On Fri, 1 Feb 2019 at 16:44, Biju Das <biju.das@bp.renesas.com> wrote:
>
> Hi Vincent,
>
> Thanks for the feedback. Instead of reverting.  I just modified the patch like this and it fixed the issue.
>
> diff --git a/drivers/base/power/runtime.c b/drivers/base/power/runtime.c
> index 4eaf166..145a182 100644
> --- a/drivers/base/power/runtime.c
> +++ b/drivers/base/power/runtime.c
> @@ -66,7 +66,7 @@ static int rpm_suspend(struct device *dev, int rpmflags);
>   */
>  void update_pm_runtime_accounting(struct device *dev)
>  {
> -       u64 now = ktime_to_ns(ktime_get());
> +       u64 now = ktime_get_mono_fast_ns();
>         u64 delta;

yes.
This probably also need to be changed in another place
(pm_runtime_enable) to be safe
Our email have crossed.
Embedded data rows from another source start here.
-- ==== Sys2Proof/Decode.lean ====
section
/-! DEFINITION. The table gives no row any bits, so no word spells a command (log 7). -/

namespace Sys2Proof

/-- The command a word spells: none, since spec/opcode_table.json gives no row bits (log 7). -/
def decodeTableWord (_nbits _w : Nat) : Option Instr := none

end Sys2Proof
end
I just sent something similar



>
> regards,
> Biju
>
> > -----Original Message-----
> > From: linux-renesas-soc-owner@vger.kernel.org <linux-renesas-soc-
> > owner@vger.kernel.org> On Behalf Of Vincent Guittot
> > Sent: 01 February 2019 15:29
> > To: Biju Das <biju.das@bp.renesas.com>
> > Cc: Rafael J. Wysocki <rafael@kernel.org>; Linux PM <linux-
> > pm@vger.kernel.org>; Linux Kernel Mailing List <linux-
> > kernel@vger.kernel.org>; Linux ARM <linux-arm-
> > kernel@lists.infradead.org>; Linux OMAP Mailing List <linux-
> > omap@vger.kernel.org>; Rafael J. Wysocki <rjw@rjwysocki.net>; Ulf
> > Hansson <ulf.hansson@linaro.org>; Geert Uytterhoeven <geert@linux-
> > m68k.org>; Linux-Renesas <linux-renesas-soc@vger.kernel.org>
> > Subject: Re: [PATCH v3] PM-runtime: fix deadlock with ktime
> >
> > On Fri, 1 Feb 2019 at 16:02, Biju Das <biju.das@bp.renesas.com> wrote:
> > >
> > > Hi Vincent,
> > >
> > > I have rebased my kernel to "next-20190201".  Still I am seeing dead lock.
> > >
> > > Am I missing any patch?
> >
> > No you don't miss anything.
> > I think that it's the opposite.
> >
> > Modification in time accounting in PM runtime has been queued but it has
> > not moved (yet) to ktime_get_mono_fast_ns()
> >
> > Can you try to revert c669560be6c8 ("PM-runtime: Replace jiffies-based
> > accounting with ktime-based accounting") ?
> >
> > >
> > > root@ek874:/# echo e61e0000.timer >
> > > /sys/devices/system/clocksource/clocksource0/current_clocksource
> > > [  193.869423]
> > > [  193.870963] ============================================
> > > [  193.876292] WARNING: possible recursive locking detected [
> > > 193.881625] 5.0.0-rc4-next-20190201-00007-g731346f #3 Not tainted [
> > > 193.887737] --------------------------------------------
> > > [  193.893066] migration/0/11 is trying to acquire lock:
> > > [  193.898136] (____ptrval____) (tk_core.seq){----}, at:
> > > update_pm_runtime_accounting+0x14/0x68
> > > [  193.906632]
> > > [  193.906632] but task is already holding lock:
> > > [  193.912483] (____ptrval____) (tk_core.seq){----}, at:
> > > multi_cpu_stop+0x8c/0x140 [  193.919828] [  193.919828] other info
> > > that might help us debug this:
> > > [  193.926377]  Possible unsafe locking scenario:
> > > [  193.926377]
> > > [  193.932314]        CPU0
> > > [  193.934765]        ----
> > > [  193.937216]   lock(tk_core.seq);
> > > [  193.940453]   lock(tk_core.seq);
> > > [  193.943691]
> > > [  193.943691]  *** DEADLOCK ***
> > > [  193.943691]
> > > [  193.949634]  May be due to missing lock nesting notation [
> > > 193.949634] [  193.956446] 3 locks held by migration/0/11:
> > > [  193.960642]  #0: (____ptrval____) (timekeeper_lock){-.-.}, at:
> > > change_clocksource+0x2c/0x118 [  193.969125]  #1: (____ptrval____)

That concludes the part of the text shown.